Wałęsa, Duda, Rydzyk i PiS

5 Gru

„Ponieważ założyłem, że nasze rozmowy do niczego nie doprowadzą, postanowiłem, żeby moja koszulka mówiła. Zamiast mowy, ja mówiłem „Konstytucja” – powiedział dziennikarzom po wspólnym locie z Andrzejem Dudą były prezydent Lech Wałęsa, który miał na sobie koszulkę z napisem „Konstytucja”. Obaj jednym samolotem polecieli do Waszyngtonu na pogrzeb byłego prezydenta USA George’a H.W. Busha.

Wałęsa dodał, że dopóki w Polsce jest łamane prawo, będzie nosił tę koszulkę. – „Nawet do trumny, gdybym wcześniej zszedł, mają mnie w tym pochować” – powiedział. Pytany przez dziennikarzy, czy poprzez swój ubiór chce coś przekazać, odpowiedział, że „prezydent Bush walczył o wolność, walczył o prawdę, o uczciwość”. – „W związku z tym, kiedy go żegnam, to chcę powiedzieć, że walka toczy się dalej. Walczymy o demokrację. W Polsce zlekceważyliśmy demokrację. Pozwoliliśmy populistom, demagogom zwyciężyć i dziś mamy kłopot. Prawo powinno obowiązywać, Konstytucja”– stwierdził Wałęsa.

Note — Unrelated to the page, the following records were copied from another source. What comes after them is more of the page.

/-- R359, R370 to R374: FORMAT, READ, FLUSH, SET_LIFE and PLAN_NOW by their checks and effects, BUSY while one runs in
the same window (log entry 72). -/
def Obligations.JournalCommands : Prop :=
  ∀ (s : State) (who : Nat), who ≤ 4 → hasTwin s.fus.variant = true →
    (s.get (F.JNL_CMD_RESULT_RUNNING who) = 1 → ∀ (c : Instr) (op : Nat), (c, op) = (Instr.format who, 1) ∨ (∃ bad : List Nat, (c, op) = (.read who bad, 2)) ∨
        (c, op) = (.flush who, 3) ∨ (∃ gaps : PlanGaps, (c, op) = (.setLife who gaps, 4)) ∨ (∃ gaps : PlanGaps, (c, op) = (.planNow who gaps, 5)) →
      ∃ t : State, exec c s = .next t ∧ t.get (F.JNL_CMD_RESULT_STATUS who) =
          (firstStatus (s.jnlChecks who op ++ [(true, .busy)])).code ∧ t.get (F.JNL_CMD_RESULT_OP who) = op ∧
        Only [F.JNL_CMD_RESULT_STATUS who, F.JNL_CMD_RESULT_OP who] [] s t) ∧
    (s.get (F.JNL_CMD_RESULT_RUNNING who) = 0 → s.jnl.cmds = [] →
      let years := s.get (F.JNL_ARG_ARG (who * 8 + 1))
      let magic := s.get (F.JNL_ARG_ARG (who * 8))
      let st := s.get F.JNL_STATUS_STATE
      (magic ≠ 0x4A4E4C46 ∨ 40 < years → ∃ t : State, exec (.format who) s = .next t ∧ JnlDone t who 1 2 ∧ Only (jnlFields who) [] s t) ∧
      (magic = 0x4A4E4C46 → years ≤ 40 → st ≤ 1 → ∃ t : State, exec (.format who) s = .next t ∧ JnlDone t who 1 1 ∧
        Only (jnlFields who) [] s t) ∧
      (magic = 0x4A4E4C46 → years ≤ 40 → 1 < st → ∃ t : State, exec (.format who) s = .next t ∧ JnlDone t who 1 0 ∧
        t.get F.JNL_STATUS_STATE = 3 ∧ t.get F.JNL_LIFE_LIFE_YEARS = (if years = 0 then 20 else years) ∧
        t.get F.JNL_FORMAT_FORMAT_COUNT = (s.get F.JNL_FORMAT_FORMAT_COUNT + 1) % 2 ^ 16 ∧
        (∀ r ∈ t.jnl.recs, r.cls = .tamper) ∧ (∀ b ∈ s.jnl.marks, b ∈ t.jnl.bad) ∧ (∀ b ∈ s.jnl.bad, b ∈ t.jnl.bad) ∧
        t.jnl.free = t.jnl.usableSegs ∧
        OnlyIn [.SWC_SNR_LOST, .JNL_DISCARDED, .JNL_STATUS, .JNL_LIFE, .JNL_FORMAT, .JNL_DURABLE_LO, .JNL_DURABLE_HI,
          .JNL_OLDEST_LO, .JNL_OLDEST_HI, .JNL_CMD_RESULT] [.buf, .jnl, .tmp] s t) ∧
      (∀ bad, s.get (F.JNL_ARG_ARG (who * 8 + 5)) < 16384 → ∃ t : State, exec (.read who bad) s = .next t ∧ JnlDone t who 2 2 ∧
        Only (jnlFields who) [] s t) ∧
      (∀ bad, 16384 ≤ s.get (F.JNL_ARG_ARG (who * 8 + 5)) → st ≤ 2 → ∃ t : State, exec (.read who bad) s = .next t ∧ JnlDone t who 2 1 ∧
        Only (jnlFields who) [] s t) ∧
      (∀ r, 16384 ≤ s.get (F.JNL_ARG_ARG (who * 8 + 5)) → 2 < st →
        s.jnl.recs.filter (fun r => r.durable &&
          decide (s.get (F.JNL_ARG_ARG (who * 8)) + s.get (F.JNL_ARG_ARG (who * 8 + 1)) * 2 ^ 32 ≤ r.jseq) &&
          (s.get (F.JNL_ARG_ARG (who * 8 + 2)) % 128).testBit (jclassCode r.cls)) = [r] →
        r.readable = true → r.size ≤ s.get (F.JNL_ARG_ARG (who * 8 + 5)) →
        ∃ t : State, exec (.read who []) s = .next t ∧ JnlDone t who 2 0 ∧
          t.out = .dma (s.get (F.JNL_ARG_ARG (who * 8 + 3)) + s.get (F.JNL_ARG_ARG (who * 8 + 4)) * 2 ^ 32) r.bytes :: s.out ∧
          t.get (F.JNL_RES_RES (who * 6)) = r.jseq % 2 ^ 32 ∧ t.get (F.JNL_RES_RES (who * 6 + 1)) = r.jseq / 2 ^ 32 ∧
          t.get (F.JNL_RES_RES (who * 6 + 2)) = (r.jseq + 1) % 2 ^ 32 ∧ t.get (F.JNL_RES_RES (who * 6 + 3)) = (r.jseq + 1) / 2 ^ 32 ∧
          t.get (F.JNL_RES_RES (who * 6 + 4)) = r.bytes.length ∧ (t.get (F.JNL_RES_RES (who * 6 + 5))).testBit 1 = false ∧
          Only (jnlFields who ++ (List.range 6).map (fun i => F.JNL_RES_RES (who * 6 + i))) [.out] s t) ∧
      (16384 ≤ s.get (F.JNL_ARG_ARG (who * 8 + 5)) → 2 < st →
        s.jnl.recs.filter (fun r => r.durable &&
          decide (s.get (F.JNL_ARG_ARG (who * 8)) + s.get (F.JNL_ARG_ARG (who * 8 + 1)) * 2 ^ 32 ≤ r.jseq) &&
          (s.get (F.JNL_ARG_ARG (who * 8 + 2)) % 128).testBit (jclassCode r.cls)) = [] →
        ∃ t : State, exec (.read who []) s = .next t ∧ JnlDone t who 2 0 ∧ t.get (F.JNL_RES_RES (who * 6 + 4)) = 0 ∧
          Only (jnlFields who ++ (List.range 6).map (fun i => F.JNL_RES_RES (who * 6 + i))) [.free] s t) ∧
      (st ≠ 3 → st ≠ 4 → ∃ t : State, exec (.flush who) s = .next t ∧ JnlDone t who 3 1 ∧ Only (jnlFields who) [] s t) ∧
      (st = 3 ∨ st = 4 → s.jnl.flush = none → (∀ r ∈ s.jnl.recs, r.durable = true) →
        ∃ t : State, exec (.flush who) s = .next t ∧ JnlDone t who 3 0 ∧ Only (jnlFields who) [] s t) ∧
      (st = 3 ∨ st = 4 → s.jnl.flush = none → (∃ r ∈ s.jnl.recs, r.durable = false ∧ 0 < r.jseq ∧ r.jseq < s.jnl.nextJseq) →
        ∃ t : State, exec (.flush who) s = .next t ∧ t.get (F.JNL_CMD_RESULT_RUNNING who) = 1 ∧
          t.jnl.flush = some (s.jnl.nextJseq - 1) ∧ t.jnl.progTo = s.jnl.nextJseq - 1 ∧ t.jnl.recs = s.jnl.recs ∧
          Only [F.JNL_CMD_RESULT_RUNNING who] [.jnl] s t) ∧
      (∀ gaps : PlanGaps, magic = 0 ∨ 40 < magic → ∃ t : State, exec (.setLife who gaps) s = .next t ∧ JnlDone t who 4 2 ∧ Only (jnlFields who) [] s t) ∧
      (∀ gaps : PlanGaps, 0 < magic → magic ≤ 40 → st ≠ 3 → st ≠ 4 → ∃ t : State, exec (.setLife who gaps) s = .next t ∧ JnlDone t who 4 1 ∧
        Only (jnlFields who) [] s t) ∧
      (∀ gaps : PlanGaps, 0 < magic → magic ≤ 40 → st = 3 ∨ st = 4 → ∃ t : State, exec (.setLife who gaps) s = .next t ∧ JnlDone t who 4 0 ∧
        t.get F.JNL_LIFE_LIFE_YEARS = magic ∧ PlanShown s t magic (s.planInputs gaps) ∧
        OnlyIn (([.JNL_LIFE, .JNL_CMD_RESULT] : List Reg) ++ planRegs) [.irq, .buf, .jnl, .out] s t) ∧
      (∀ gaps : PlanGaps, st ≠ 3 → st ≠ 4 → ∃ t : State, exec (.planNow who gaps) s = .next t ∧ JnlDone t who 5 1 ∧ Only (jnlFields who) [] s t) ∧
      (∀ gaps : PlanGaps, st = 3 ∨ st = 4 → ∃ t : State, exec (.planNow who gaps) s = .next t ∧ JnlDone t who 5 0 ∧
        PlanShown s t (s.get F.JNL_LIFE_LIFE_YEARS) (s.planInputs gaps) ∧
        OnlyIn (([.JNL_CMD_RESULT] : List Reg) ++ planRegs) [.irq, .buf, .jnl, .out] s t))

/-- R357 to R362, R365, R367: an offered record is taken, made to wait, thinned or discarded; the flush timer flushes;
programming and erasing make records durable, free and move them (log entry 72). -/
def Obligations.JournalRecords : Prop :=
  (∀ (cls : JClass) (body : Bytes) (s : State), hasTwin s.fus.variant = true → body.length ≤ 16352 →
    let st := s.get F.JNL_STATUS_STATE
    let r : JRec := { cls := cls, jseq := s.jnl.nextJseq, sec := s.nowSec, ns := s.nowSubNs, body := body }
    (st = 1 ∨ st = 3 ∨ st = 4 → cls ≠ .snare → s.jnl.waiting = [] → s.jnl.staged < 67108864 →
      ∃ t : State, exec (.journalRecordAccept cls body) s = .next t ∧ t.jnl.recs = s.jnl.recs ++ [r] ∧
        t.jnl.nextJseq = s.jnl.nextJseq + 1 ∧ t.jnl.staged = s.jnl.staged + r.size ∧ t.jnl.waiting = [] ∧ Only [] [.jnl] s t) ∧
    (st = 1 ∨ st = 3 ∨ st = 4 → cls ≠ .snare → 67108864 ≤ s.jnl.staged → ∃ t : State, exec (.journalRecordAccept cls body) s = .next t ∧
      t.jnl.recs = s.jnl.recs ∧ t.jnl.nextJseq = s.jnl.nextJseq ∧ t.jnl.waiting = s.jnl.waiting ++ [newRec cls body] ∧
      Only [] [.jnl] s t) ∧
    (st = 1 ∨ st = 3 ∨ st = 4 → cls = .snare → s.jnl.staged < 58720256 → r.size ≤ s.bucketNow →
      ∃ t : State, exec (.journalRecordAccept cls body) s = .next t ∧ t.jnl.recs = s.jnl.recs ++ [r] ∧
        t.jnl.bucket = s.bucketNow - r.size ∧ t.jnl.bucketAt = s.nowNs ∧ Only [] [.jnl] s t) ∧
    (st = 1 ∨ st = 3 ∨ st = 4 → cls = .snare → 58720256 ≤ s.jnl.staged ∨ s.bucketNow < r.size →
      ∃ t : State, exec (.journalRecordAccept cls body) s = .next t ∧ t.get (F.SWC_SNR_LOST_LOST (snareSession body)) =
        min (s.get (F.SWC_SNR_LOST_LOST (snareSession body)) + 1) (2 ^ 32 - 1) ∧
        Only [F.SWC_SNR_LOST_LOST (snareSession body)] [.buf] s t) ∧
    (st ≠ 1 → st ≠ 3 → st ≠ 4 → cls ≠ .snare → ∃ t : State, exec (.journalRecordAccept cls body) s = .next t ∧
      t.get F.JNL_DISCARDED_COUNT = min (s.get F.JNL_DISCARDED_COUNT + 1) (2 ^ 32 - 1) ∧ Only [F.JNL_DISCARDED_COUNT] [] s t)) ∧
  (∀ (s : State) (from' : Nat), s.get F.JNL_STATUS_STATE = 3 ∨ s.get F.JNL_STATUS_STATE = 4 → s.jnl.oldestUnflushed = some from' →
    from' + s.get F.JNL_CFG_FLUSH_MS * 1000000 ≤ s.nowNs → ∃ t : State, exec .journalFlushTimer s = .next t ∧
      t.jnl = { s.jnl with progTo := s.jnl.nextJseq - 1, oldestUnflushed := none } ∧ Only [] [.jnl] s t) ∧
  (∀ (s : State) (system : Bool) (place page unit left : Nat) (gaps : PlanGaps), s.get F.JNL_STATUS_STATE = 3 ∨ s.get F.JNL_STATUS_STATE = 4 →
    s.jnl.head system = some (place, unit, left) →
    (s.jnl.canProgram system = true → s.jnl.nextPage system = some (place, page) → s.jnl.cmds = [] → s.jnl.waiting = [] →
      ∃ t : State, exec (.programDone system place page none gaps) s = .next t ∧
      t.jnl.recs = (fillRecs system place (unit + if system then s.jnl.sysPart else s.jnl.part) s.jnl.recs).1 ∧
      t.jnl.head system = some (place, unit, left - unit) ∧ t.jnl.nextJseq = s.jnl.nextJseq ∧
      t.get F.JNL_DURABLE_LO_JSEQ = t.durableSeq % 2 ^ 32 ∧ t.get F.JNL_DURABLE_HI_JSEQ = t.durableSeq / 2 ^ 32 ∧
      OnlyIn markRegs [.jnl] s t) ∧
    (∀ b, s.jnl.canProgram system = true → s.jnl.nextPage system = some (place, page) →
      (if system then b = place else b ∈ s.jnl.segBlocks place) →
      ∃ t : State, exec (.programDone system place page (some b) gaps) s = .next t ∧ (t.get F.JNL_EVENT_EVENTS).testBit 5 = true ∧ b ∈ t.jnl.bad ∧
      (t.get F.JNL_EVENT_EVENTS).testBit 0 = true ∧ t.jnl.planned = true ∧ (∀ r ∈ s.jnl.recs, r ∈ t.jnl.recs) ∧
      OnlyIn (.JNL_STATUS :: planRegs) [.irq, .buf, .jnl, .out] s t) ∧
    (∀ bad, s.jnl.canProgram system = false ∨ s.jnl.nextPage system ≠ some (place, page) →
      exec (.programDone system place page bad gaps) s = .next s)) ∧
  (∀ (s : State) (g : Nat) (gaps : PlanGaps), s.get F.JNL_STATUS_STATE = 3 ∨ s.get F.JNL_STATUS_STATE = 4 →
    (s.jnl.headFull false = true → s.jnl.upcoming.head? = some g → ∃ t : State, exec (.eraseDone false g none gaps) s = .next t ∧
      t.jnl.recs = s.jnl.recs.filter (fun r => !(r.durable && decide (jclassSystem r.cls = false) && decide (r.segment = g))) ∧
      t.jnl.wear = (s.jnl.worn (s.jnl.segBlocks g)).wear ∧ t.jnl.logErases = s.jnl.logErases + (s.jnl.segBlocks g).length ∧
      t.jnl.openLog = some g ∧ t.jnl.headAt = 0 ∧ g ∉ t.jnl.free ∧ t.jnl.nextJseq = s.jnl.nextJseq ∧
      OnlyIn markRegs [.jnl] s t) ∧
    (s.jnl.headFull true = true → s.jnl.nextSys = some g → ∃ t : State, exec (.eraseDone true g none gaps) s = .next t ∧
      (∀ r ∈ s.jnl.recs, r.durable = false ∨ jclassSystem r.cls = false ∨ r.segment ≠ g → r ∈ t.jnl.recs) ∧
      ((s.jnl.worn [g]).logMean + 200 < Tab.get (s.jnl.worn [g]).wear 0 g ∨
        (t.jnl.openSys = some g ∧
          ∀ r ∈ s.jnl.recs, r.inPlace true g = true → r.live s.jnl.recs = true → { r with refreshed := true } ∈ t.jnl.recs)) ∧
      t.jnl.wear = (s.jnl.worn [g]).wear ∧ t.jnl.nextJseq = s.jnl.nextJseq ∧ OnlyIn markRegs [.jnl] s t) ∧
    (∀ system b, s.jnl.headFull system = true → s.jnl.nextPlace system = some g → (if system then b = g else b ∈ s.jnl.segBlocks g) →
      ∃ t : State, exec (.eraseDone system g (some b) gaps) s = .next t ∧
      (t.get F.JNL_EVENT_EVENTS).testBit 5 = true ∧ b ∈ t.jnl.bad ∧
      (∀ r ∈ s.jnl.recs, r ∈ t.jnl.recs) ∧ OnlyIn (.JNL_STATUS :: planRegs) [.irq, .buf, .jnl, .out] s t))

Dziennikarze pytali, czy wspólny lot z Dudą to okazja do pojednania. Lech Wałęsa odpowiedział, że jest gotów natychmiast się pojednać, ale „ta opcja słucha kłamstw, pomówień (…)”. Były prezydent miał na myśli stawianie mu zarzutów o współpracę z SB w czasach PRL. – „To jest tak ohydne i tak brudne, że dopóki nie wycofają się z tego, pojednanie jest niemożliwe” – podkreślił.